Formally, suppose a bottle \(i\) contains \(s_i, p_i, g_i\) for salt, pepper, and garlic powder respectively. By taking a fraction \(x_i\) (with \(0 < x_i \le 1\)) from some selected bottles, the overall mixture is given by:

[ \left(\sum_{i\in S} x_i s_i, ; \sum_{i\in S} x_i p_i, ; \sum_{i\in S} x_i g_i\right) = t,(A, B, C)\quad (t>0). ]

Your task is to determine, after every update to the set of bottles, the minimum number of bottles required to produce a mixture that exactly matches the ratio \(A:B:C\). If it is impossible with the available bottles, output \(-1\).

Note that initially there are some bottles on the shelf. Then the available bottles will change, as some bottles are added or removed.
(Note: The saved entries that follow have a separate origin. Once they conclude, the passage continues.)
-- ==== Sys2Proof/Tests/Slice0.lean ====
section
/-! SUPPORT. Tests against the vectors of 95_test_vectors.md and the examples of the rules, and a witness for every
statement that has hypotheses. Expected values are the spec's own. -/

namespace Sys2Proof.Tests

open Sys2Proof.Machine

/-! ## Helpers -/

/-- The small instance of 95_test_vectors.md after reset. -/
def small : State := State.resetOf Build.small

/-- A field of the state an outcome goes on with. -/
def after {α : Type} (o : Host.Outcome State Fault Refusal) (f : State → α) : Option α :=
  match o with
  | .next t => some (f t)
  | .fault _ => none
  | .refused _ => none

/-- `small` with a buffer's first words set. -/
def holding (b : Buf) (ws : List Word) : State := State.writeBuf small b ws

/-- The host of `small` about to run one statement. -/
def running (st : HostStmt) : State := { small with host := { small.host with program := [st] } }

/-! ## Well-formedness: an ill-formed term for each check -/

theorem test_wf_refuses_wide_order : (Instr.designLowcut 0x10000).wellFormed = false := by decide
theorem test_wf_refuses_wide_order_highcut : (Instr.designHighcut 0x10000).wellFormed = false := by decide
theorem test_wf_refuses_wide_count : (Instr.ingest 0 0x10000).wellFormed = false := by decide
theorem test_wf_refuses_wide_channel : (Instr.ingest 4 0).wellFormed = false := by decide
theorem test_wf_refuses_wide_channel_others :
    (Instr.produce 4).wellFormed = false ∧ (Instr.pop 4).wellFormed = false ∧ (Instr.clear 4).wellFormed = false := by
  decide
theorem test_wf_accepts_field_limits : (Instr.ingest 3 0xFFFF).wellFormed = true := by decide

/-! ## Decoding: one word per constructor, written out from 30_encoding.md R111 (IMM, RSV, CH, OPC) -/

theorem test_decode_nop : decode 0b0000000000000000_000000_00_00000000#32 = .ok .nop := by decide
theorem test_decode_reset : decode 0b0000000000000000_000000_00_00000001#32 = .ok .reset := by decide
theorem test_decode_chain_reset : decode 0b0000000000000000_000000_00_00010000#32 = .ok .chainReset := by decide
theorem test_decode_lowcut : decode 0b0000000000000010_000000_00_00010001#32 = .ok (.designLowcut 2) := by decide
theorem test_decode_peak : decode 0b0000000000000000_000000_00_00010010#32 = .ok .designPeak := by decide
theorem test_decode_highcut : decode 0b0000000000000100_000000_00_00010011#32 = .ok (.designHighcut 4) := by decide
theorem test_decode_mag_at : decode 0b0000000000000000_000000_00_00100000#32 = .ok .magAt := by decide
theorem test_decode_sweep : decode 0b0000000000000000_000000_00_00100001#32 = .ok .sweep := by decide
theorem test_decode_ingest : decode 0b0000001000000000_000000_01_00110000#32 = .ok (.ingest 1 512) := by decide
theorem test_decode_produce : decode 0b0000000000000000_000000_01_00110001#32 = .ok (.produce 1) := by decide
theorem test_decode_pop : decode 0b0000000000000000_000000_00_00110010#32 = .ok (.pop 0) := by decide
theorem test_decode_clear : decode 0b0000000000000000_000000_01_00110011#32 = .ok (.clear 1) := by decide
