-- ==== Sys2Proof/Machine/TimeBaseUnit.lean ====
section
/-! DEFINITION. The Time Base (chapter 10): the placed deadlines and their expiries (R180, R181), the advance of the
interval counter (R179), one reference clock period (R179, R182), global reset and the start-up interval (R183,
R184). -/

namespace Sys2Proof.Machine

/-- What a placed deadline belongs to (R180). -/
inductive Expiry where
  | offer (conduit : ConduitNo)
  | proposal
  | hold (conduit : ConduitNo) (member : Port) (sequence : Half)
  deriving DecidableEq, Repr

/-- The deadlines one slot has placed: its offer's while it is OFFERED, and its holds' (R180). -/
def State.slotDeadlines (s : State) (n : ConduitNo) : List (Expiry × Tick) :=
  match s.channel n with
  | none => []
  | some ch =>
    (match ch.stage with
      | .offered d => [(.offer n, d)]
      | .opened _ | .draining _ => []) ++
    ch.members.flatMap (fun e => e.holds.filterMap (fun d =>
      d.deadline.map (fun target => (.hold n e.port d.sequence, target))))

/-- The set of placed deadlines, each with its target (R180). -/
def State.placedDeadlines (s : State) : List (Expiry × Tick) :=
  (match s.partition.proposal with
    | none => []
    | some pr => [(.proposal, pr.deadline)]) ++ allConduits.flatMap s.slotDeadlines

/-- The expiries at the advance that brought the counter to where it stands, as far as they are not taken yet. -/
def State.dueExpiries (s : State) : List Expiry :=
  (s.placedDeadlines.filter (fun d => d.2 == s.time.counter)).map (fun d => d.1)

/-- An expiry handed to its owner (R180). -/
def State.takeExpiry (s : State) : Expiry → State
  | .offer n => s.lapseOffer n
  | .proposal => s.lapseProposal
  | .hold n p q => s.lapseHold n p q

/-- The expiry a row stands for, where it is a lapse row. -/
def expiryOf? : Instr → Option Expiry
  | .offerLapse n => some (.offer n)
  | .proposalLapse => some .proposal
  | .holdLapse n p q => some (.hold n p q)
  | _ => none

/-- The expiries named by the lapse rows at the front of a queue, up to its first other row. -/
def leadingExpiries (rows : List Instr) : List Expiry :=
  (rows.takeWhile (fun i => (expiryOf? i).isSome)).filterMap expiryOf?

/-- The due expiries but for some that rows of their own take. -/
def State.dueBut (s : State) (rows : List Expiry) : List Expiry :=
  s.dueExpiries.filter (fun x => !rows.contains x)

/-- The expiry taken first among several, by the free choice (R181; notes/assumptions/6.md). -/
def pickExpiry (choices : Nat) (e : Expiry) (es : List Expiry) : Expiry :=
  (e :: es).getD (Config.expiryChoice choices % (es.length + 1)) e

/-- Up to a number of due expiries taken one by one, but for those that rows take. One alone is taken as it is; among
several the free choice says which is first. -/
def State.takeDue (rows : List Expiry) : Nat → State → State
  | 0, s => s
  | k + 1, s =>
    match s.dueBut rows with
    | [] => s
    | [e] => State.takeDue rows k (s.takeExpiry e)
    | e :: es => State.takeDue rows k ({ s with choices := s.choices + 1 }.takeExpiry (pickExpiry s.choices e es))

/-- Every due expiry taken, each whole, but for those that rows take (R181). -/
def State.expireDueBut (s : State) (rows : List Expiry) : State := State.takeDue rows (s.dueBut rows).length s

/-- Every due expiry taken (R181). -/
def State.expireDue (s : State) : State := s.expireDueBut []

/-- The end of the start-up interval at the first advance: the counter goes from 0 to 1, and each port whose reset
line is released becomes DETACHED with the outcome record and the transaction it has (R165, R184). -/
def State.endStartUp (s : State) : State :=
  { s with
    ports := s.ports.map (fun c => if c.resetAsserted then c else { c with state := .detached })
    time := { counter := s.time.counter + 1, divider := 0, reset := .running } }

/-- The counter at an advance: held at 0 under global reset, from 0 to 1 at the end of the start-up interval, and up by
one in operation, where 4,294,967,295 is followed by 0; the division period begins again (R179, R184). -/
def State.countAdvance (s : State) : State :=
  match s.time.reset with
  | .held => s
  | .startUp => s.endStartUp
  | .running => { s with time := { s.time with counter := s.time.counter + 1, divider := 0 } }

/-- One advance of the interval counter, with the deadlines it reaches: each expires and leaves the set in the act of
the advance (R180, R181). An expiry whose lapse row stands directly behind the advance in the queue is left to that
row, ahead of everything else, so that the sender can order them; an expiry that an advance before this one left is
taken first (notes/assumptions/5.md). -/
def State.advance (s : State) : State :=
  match s.time.reset with
  | .held | .startUp => s.countAdvance
  | .running => s.expireDue.countAdvance.expireDueBut (leadingExpiries s.pending)

/-- One period of the reference clock, while no step waits (notes/assumptions/2.md): the divider counts it, and at
the 8000th the counter advances and the expiries of that advance are taken (R179, R180). -/
def State.referencePeriod (s : State) : State :=
  match s.time.reset with
  | .held => s
  | .startUp | .running =>
    let e := s.expireDue
    if e.time.divider + 1 < Config.periodsPerInterval then
      { e with time := { e.time with divider := e.time.divider + 1 } }
    else e.countAdvance.expireDue

/-- The power-on values of every block, the reset lines at their levels (R183). -/
def State.globalReset (s : State) : State :=
  { State.reset with
    ports := s.ports.map (fun c => PortController.initial c.resetAsserted)
    choices := s.choices
    pending := s.pending }

/-- INTERVAL_ADVANCE (R179, R180, R181). -/
def execIntervalAdvance (s : State) : Host.Outcome State Fault Refusal := .next s.advance

/-- END_OF_START_UP: the first advance (R184). Outside the start-up interval it has ended already, or has not begun,
and nothing happens. -/
def execEndOfStartUp (s : State) : Host.Outcome State Fault Refusal :=
  .next (if s.time.reset = .startUp then s.endStartUp else s)

/-- GLOBAL_RESET_ASSERTED (R183). -/
def execGlobalResetAsserted (s : State) : Host.Outcome State Fault Refusal := .next s.globalReset

/-- GLOBAL_RESET_RELEASED: the start-up interval begins (R183, R184). A global reset that is not held has no
release. -/
def execGlobalResetReleased (s : State) : Host.Outcome State Fault Refusal :=
  .next (if s.time.reset = .held then { s with time := { s.time with reset := .startUp } } else s)

end Sys2Proof.Machine
end

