-- ==== Sys2Proof/Certificates/Slice0/Obligations.lean ====
section
/-! DEFINITION. The statements for the provers. Each docstring names the rules of spec/ it rests on; where a clause is
the model's choice it names the log entry. `s.Awaits p shown` says that a command frame completing now on port p is
taken now; `s.replied p …` says what its controller holds then; `s.heard f` gives the event queues after the records
`f` lists for each port. -/

open Sys2Proof Sys2Proof.Machine

/-! ### The queue of commands and the step -/

/-- The model's own queue (notes/assumptions/14.md): a step runs the command at its front with the queue's rest. -/
def Obligations.StepTakesTheFrontCommand : Prop :=
  ∀ (s : State) (i : Instr) (rest : List Instr), s.pending = i :: rest →
    step s = exec i { s with pending := rest }

/-- The model's own choice (notes/assumptions/2.md): with no command waiting, a step is one reference clock period.
Global reset holds everything still (R183); otherwise the divider counts, and its 8000th period advances the counter
(R179) and takes the expiries of that advance (R180), or ends the start-up interval (R184). -/
def Obligations.IdleStepIsOneClockPeriod : Prop :=
  ∀ s : State, s.pending = [] →
    (s.time.reset = .held → step s = .next s) ∧
    (s.time.reset ≠ .held → s.dueExpiries = [] → s.time.divider + 1 < 8000 →
      step s = .next { s with time := { s.time with divider := s.time.divider + 1 } }) ∧
    (s.time.reset = .running → s.dueExpiries = [] → 8000 ≤ s.time.divider + 1 →
      step s = .next
        (State.expireDue { s with time := { counter := s.time.counter + 1, divider := 0, reset := .running } })) ∧
    (s.time.reset = .startUp → s.dueExpiries = [] → 8000 ≤ s.time.divider + 1 →
      step s = .next s.endStartUp.expireDue)

/-- Every occurrence has a next state: no rule of the part leaves a command or an event without its effect or its
refusal outcome (R153). A term that stands for no occurrence is refused (notes/assumptions/11.md): a BAD_COMMAND
whose code names a command, and a TRUNCATED with no known code or with complete arguments. -/
def Obligations.EveryOccurrenceHasANextState : Prop :=
  ∀ (i : Instr) (s : State),
    (i.wellFormed = true → ∃ t, exec i s = .next t) ∧
    (i.wellFormed = false →
      (∃ p code, i = .badCommand p code ∧ exec i s = .refused .codeNamesACommand) ∨
      (∃ p code args, i = .truncated p code args ∧ exec i s = .refused .argumentsNotIncomplete))

/-- The power-on values of every block, as R23, R50, R72, R100, R113, R132, R146, R159 and R179 give them; the divider
stands at the start of its period (R179) and no deadline is placed (R183). That the
reset is still held and the reset lines are asserted is the model's choice (notes/assumptions/1.md) and no part of this
statement. -/
def Obligations.PowerOnValuesOfEveryBlock : Prop :=
  State.reset.pool.freeBlocks = 512 ∧
  (∀ h, State.reset.segment h = none) ∧
  State.reset.pool.freeList.map Fin.val = List.range 256 ∧
  (∀ p, State.reset.pool.chargedBlocks.get p = 0 ∧ State.reset.pool.chargedDescriptors.get p = 0 ∧
    State.reset.chargedConduits p = 0) ∧
  (∀ n, State.reset.conduit n = { generation := 0, channel := none }) ∧
  (∀ p, State.reset.events.get p = { records := [], counter := 0 }) ∧
  (∀ p, State.reset.attention.queues.get p = [] ∧ ∀ q, State.reset.attention.pair p q = .none) ∧
  (∀ p, State.reset.partition.quotas.get p = { blocks := 128, descriptors := 64, conduits := 6 }) ∧
  State.reset.partition.generation = 0 ∧ State.reset.partition.proposal = none ∧
  State.reset.partition.idCounter = 0 ∧
  (∀ p, (State.reset.port p).state = .held ∧ (State.reset.port p).rotation = 23 ∧
    (State.reset.port p).outcome =
      { outcome := .done, command := Command.status.code, conduit := none, handle := none } ∧
    (State.reset.port p).transaction = none) ∧
  State.reset.time.counter = 0 ∧ State.reset.time.divider = 0 ∧ State.reset.placedDeadlines = []
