/-- A member's entries and a slot's freeing notices leave each other alone. -/
theorem State.noticed_updateEndpoint (s : State) (m n : ConduitNo) (i : Nat) (p : Port) (f : Endpoint → Endpoint) :
    (s.noticed m i).updateEndpoint n p f = (s.updateEndpoint n p f).noticed m i := by
  have hreopen : (s.updateEndpoint n p f).reopening m i = s.reopening m i := by
    funext q
    unfold State.reopening State.updateEndpoint
    rw [State.updateChannel_channel]
    by_cases e : m = n
    · subst e; rw [if_pos rfl]; cases s.channel m <;> rfl
    · rw [if_neg e]
  have hcomm : (s.updateChannel m (Channel.mapFlow (fun f => f.afterFreeing i))).updateEndpoint n p f =
      (s.updateEndpoint n p f).updateChannel m (Channel.mapFlow (fun f => f.afterFreeing i)) :=
    s.updateChannel_comm m n (fun _ => rfl)
  rw [State.noticed, State.noticed, hreopen, ← hcomm]
  exact State.updateChannel_tell _ n _ _

theorem State.claim_updateEndpoint (s : State) (c : Claim) (h : Handle) (n : ConduitNo) (p : Port)
    (f : Endpoint → Endpoint) : (s.claim c h).updateEndpoint n p f = (s.updateEndpoint n p f).claim c h := by
  have hpool (pool : Pool) : ({ s with pool } : State).updateEndpoint n p f =
      ({ s.updateEndpoint n p f with pool } : State) := by
    unfold State.updateEndpoint
    cases hc : s.channel n with
    | none => rw [s.updateChannel_of_none n hc, ({ s with pool } : State).updateChannel_of_none n hc]
    | some ch => rw [s.updateChannel_of_some n hc, ({ s with pool } : State).updateChannel_of_some n hc]; rfl
  have hseg : (s.updateEndpoint n p f).segment h = s.segment h := s.updateChannel_segment h n _
  have hp : (s.updateEndpoint n p f).pool = s.pool := s.updateChannel_pool n _
  rw [State.claim_eq, State.claim_eq, hseg, hp, ← hpool]
  cases (s.segment h).bind (Segment.noticeOf c) with
  | none => rfl
  | some m => exact State.noticed_updateEndpoint _ m n 1 p f

/-- The lapse of a hold as one change of its member's endpoint (R76, R77). -/
theorem State.lapseHold_eq {q : Half} {d : Hold} (hd : s.dueHold? n p q = some d) : s.lapseHold n p q =
    (((s.updateEndpoint n p (Endpoint.lapse d q)).claim .holdLapse d.handle).appendEvent p
      (.holdLapsed n q)).drainCheck n := by
  simp only [State.lapseHold, hd]
  rw [State.claim_updateEndpoint, s.updateEndpoint_updateEndpoint n p (fun e => e.dropHold d) _ (fun _ => rfl)]
  rfl

theorem State.lapseHold_of_none {q : Half} (hd : s.dueHold? n p q = none) : s.lapseHold n p q = s := by
  simp only [State.lapseHold, hd]
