-- ==== Sys2Proof/Laws/Arith.lean ====
section
/-! SUPPORT. The small laws of `u8` (00_scope.md R8) and of the flags byte. -/

namespace Sys2Proof.Machine

/-- `u8(v) = v mod 256`. -/
theorem u8_toNat (v : Int) : ((u8 v).toNat : Int) = v % 256 := by
  simp only [u8, BitVec.toNat_ofInt]
  omega

/-- `u8` of a natural number. -/
theorem u8_natCast (n : Nat) : u8 (n : Int) = BitVec.ofNat 8 n := by
  apply BitVec.eq_of_toNat_eq
  have h := u8_toNat n
  simp only [BitVec.toNat_ofNat]
  omega

/-- `u8` of a byte's own value. -/
@[simp] theorem u8_toNat_self (b : Byte) : u8 (b.toNat : Int) = b := by
  rw [u8_natCast]; simp

/-- `u8` of a byte plus a number is the sum modulo 256. -/
theorem u8_add_natCast (b : Byte) (n : Nat) : u8 ((b.toNat : Int) + n) = b + BitVec.ofNat 8 n := by
  apply BitVec.eq_of_toNat_eq
  have h := u8_toNat ((b.toNat : Int) + n)
  simp only [BitVec.toNat_add, BitVec.toNat_ofNat]
  omega

/-- The decrement wraps. -/
theorem u8_sub_one (b : Byte) : u8 ((b.toNat : Int) - 1) = b - 1 := by
  apply BitVec.eq_of_toNat_eq
  have h := u8_toNat ((b.toNat : Int) - 1)
  have hb := b.isLt
  have h1 : (1 : Byte).toNat = 1 := rfl
  simp only [BitVec.toNat_sub, h1]
  omega

/-- The increment. -/
theorem u8_add_one (b : Byte) : u8 ((b.toNat : Int) + 1) = b + 1 := u8_add_natCast b 1

/-- The decoder's advance as a sum modulo 256. -/
theorem u8_advance (b : Byte) (n : Nat) : u8 ((b.toNat : Int) + 1 + n) = b + BitVec.ofNat 8 (1 + n) := by
  have h := u8_add_natCast b (1 + n)
  rw [← h]
  congr 1
  push_cast
  omega

/-- Bits E, G and L of a packed flags byte are the bits packed, and bits 7:3 are 0 (10_state.md R29). -/
theorem packFlags_bits (e g l : Bool) :
    flagE (packFlags e g l) = e ∧ flagG (packFlags e g l) = g ∧ flagL (packFlags e g l) = l ∧
      packFlags e g l &&& 0xF8 = 0 := by
  cases e <;> cases g <;> cases l <;> decide

/-- The three values compare can write (42_compare_branch.md R120). -/
theorem compareFlags_cases (u w : Byte) :
    (u.toNat = w.toNat ∧ compareFlags u w = 1) ∨ (w.toNat < u.toNat ∧ compareFlags u w = 2) ∨
      (u.toNat < w.toNat ∧ compareFlags u w = 4) := by
  rcases Nat.lt_trichotomy u.toNat w.toNat with h | h | h
  · have h1 : ¬ u.toNat = w.toNat := by omega
    have h2 : ¬ w.toNat < u.toNat := by omega
    exact .inr (.inr ⟨h, by simp [compareFlags, packFlags, h, h1, h2]⟩)
  · have h1 : ¬ u.toNat < w.toNat := by omega
    have h2 : ¬ w.toNat < u.toNat := by omega
    exact .inl ⟨h, by simp [compareFlags, packFlags, h]⟩
  · have h1 : ¬ u.toNat = w.toNat := by omega
    have h2 : ¬ u.toNat < w.toNat := by omega
    exact .inr (.inl ⟨h, by simp [compareFlags, packFlags, h, h1, h2]⟩)

end Sys2Proof.Machine
end

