-- ==== Sys2Proof/Tests/Slice0.lean ====
section
/-! SUPPORT. Tests whose expected results come from spec/ (30_encoding.md R67, the vectors V1 to V98 of
95_test_vectors.md, or a rule's own example), and a witness for the hypotheses of each statement of
Certificates/Slice0/Obligations.lean that has some. -/

namespace Sys2Proof.Tests

open Sys2Proof Sys2Proof.Machine

/-! ### Helpers -/

/-- The next state, if there is one. -/
def nextOf : Result → Option State
  | .next t => some t
  | .fault _ => none
  | .refused _ => none

/-- A loaded, running core at `p` with these registers. -/
def at' (p : Byte) (regs : Vector Byte 8) (fl : Option Byte) : State :=
  { State.reset with pc := p, regs := regs, fl := fl, loaded := true }

/-- The registers after reset, but for R0, R1 and R2. -/
def regs3 (a b c : Byte) : Vector Byte 8 := #v[a, b, c, 0, 0, 0, 0, 0xF4]

/-- The registers after reset, but for R1 and R7. -/
def stackRegs (b sp : Byte) : Vector Byte 8 := #v[5, b, 0, 0, 0, 0, 0, sp]

/-- A machine with other parameters. -/
def withConfig (s : State) (ao : AddrOverflow) (eb : ExtBranches) : State :=
  { s with config := ⟨ao, .undefined, eb⟩ }

/-- One step of `s` with an instruction's bytes at its `pc` (zeros after a shorter one), seen through `f`. -/
def stepWith {α : Type} (s : State) (op a b : Byte) (f : State → α) : Option α :=
  (nextOf (step (s.placeInstr op a b))).map f

/-- `x[0]` and `pc` after a step. -/
def r0pc (t : State) : Byte × Byte := (t.reg 0, t.pc)

/-- The fault record and `pc` after a step. -/
def faultPc (t : State) : Option FaultRecord × Byte := (t.faultRecord, t.pc)

/-- `x[0]` and `FL` after the two-operand ALU instruction `op` on R0 and R1. -/
def alu (op u w : Byte) : Option (Byte × Option Byte) :=
  stepWith (at' 0 (regs3 u w 0) none) op 0 1 fun t => (t.reg 0, t.fl)

/-- `x[0]` and `FL` after the one-operand ALU instruction `op` on R0. -/
def alu1 (op u : Byte) : Option (Byte × Option Byte) :=
  stepWith (at' 0 (regs3 u 0 0) none) op 0 0 fun t => (t.reg 0, t.fl)

/-! ### The smoke test of WellFormed: each check refuses a term, and the largest register passes -/

theorem test_wf_refuses_operand_A_of_one_register_forms :
    ([.prn 8, .push 8, .pop 9, .jmp 255, .jeq 8, .jne 8, .call 16, .inc 8, .dec 8, .not 8, .jgt 8, .jlt 8, .jle 8,
      .jge 8, .int 8] : List Instr).any (fun i => i.wellFormed) = false := by decide

theorem test_wf_refuses_operand_A_of_ldi : (Instr.ldi 8 0).wellFormed = false := by decide

theorem test_wf_refuses_operand_A_of_two_register_forms :
    ([.cmp 8 0, .add 8 0, .sub 8 0, .mul 8 0, .mod 8 0, .and 8 0, .or 8 0, .xor 8 0, .shl 8 0, .shr 8 0] :
      List Instr).any (fun i => i.wellFormed) = false := by decide

theorem test_wf_refuses_operand_B_of_two_register_forms :
    ([.cmp 0 8, .add 0 8, .sub 0 8, .mul 0 8, .mod 0 8, .and 0 8, .or 0 8, .xor 0 8, .shl 0 8, .shr 0 8] :
      List Instr).any (fun i => i.wellFormed) = false := by decide

theorem test_wf_accepts_the_largest_register_and_any_immediate :
    ([.ldi 7 255, .prn 7, .cmp 7 7, .shr 7 7, .int 7, .ret, .hlt, .iret] : List Instr).all (fun i => i.wellFormed) =
      true := by decide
Bottles are identified by an integer id: the initial bottles are numbered from 1 to \(N\) and each new bottle gets a new id sequentially.

Example:

Bottle ID	Salt	Pepper	Garlic Powder
1	10	20	30
2	300	200	100
3	12	15	27

If the reviewer requires a \(1:1:1\) ratio, one valid solution is to use all of bottle 1 and take 60 kilograms from bottle 2 (which gives 30 kg salt, 20 kg pepper, and 10 kg garlic powder). Thus, the answer in that scenario is 2 bottles. Note that if bottle 2 is removed, it may become impossible.

inputFormat

The input is given as follows:

1. The first line contains three space-separated integers \(A, B, C\) representing the required ratio.
2. The second line contains an integer \(N\), the number of initially available bottles.
3. Each of the next \(N\) lines contains three integers \(s_i\), \(p_i\), and \(g_i\), the amounts of salt, pepper, and garlic powder in bottle \(i\) respectively.
4. The next line contains an integer \(Q\), the number of update events.
5. Each of the following \(Q\) lines starts with an integer op:
   • If op = 1, it is an addition event, followed by three integers \(s\), \(p\), and \(g\) (the amounts in the new bottle). The new bottle is assigned the next available id.
   • If op = 2, it is a removal event, followed by an integer id which is the id of the bottle to remove.

outputFormat

After each update event, output a single line containing the minimum number of bottles required to achieve a mixture that meets the reviewer's ratio requirement. If it is impossible, output \(-1\).

Mixing condition: There exist values \(x_i\) (with \(0 < x_i \le 1\)) for the selected bottles \(i\) such that:

[ \sum_{i\in S} x_i s_i = tA, \quad \sum_{i\in S} x_i p_i = tB, \quad \sum_{i\in S} x_i g_i = tC \quad (t > 0). ]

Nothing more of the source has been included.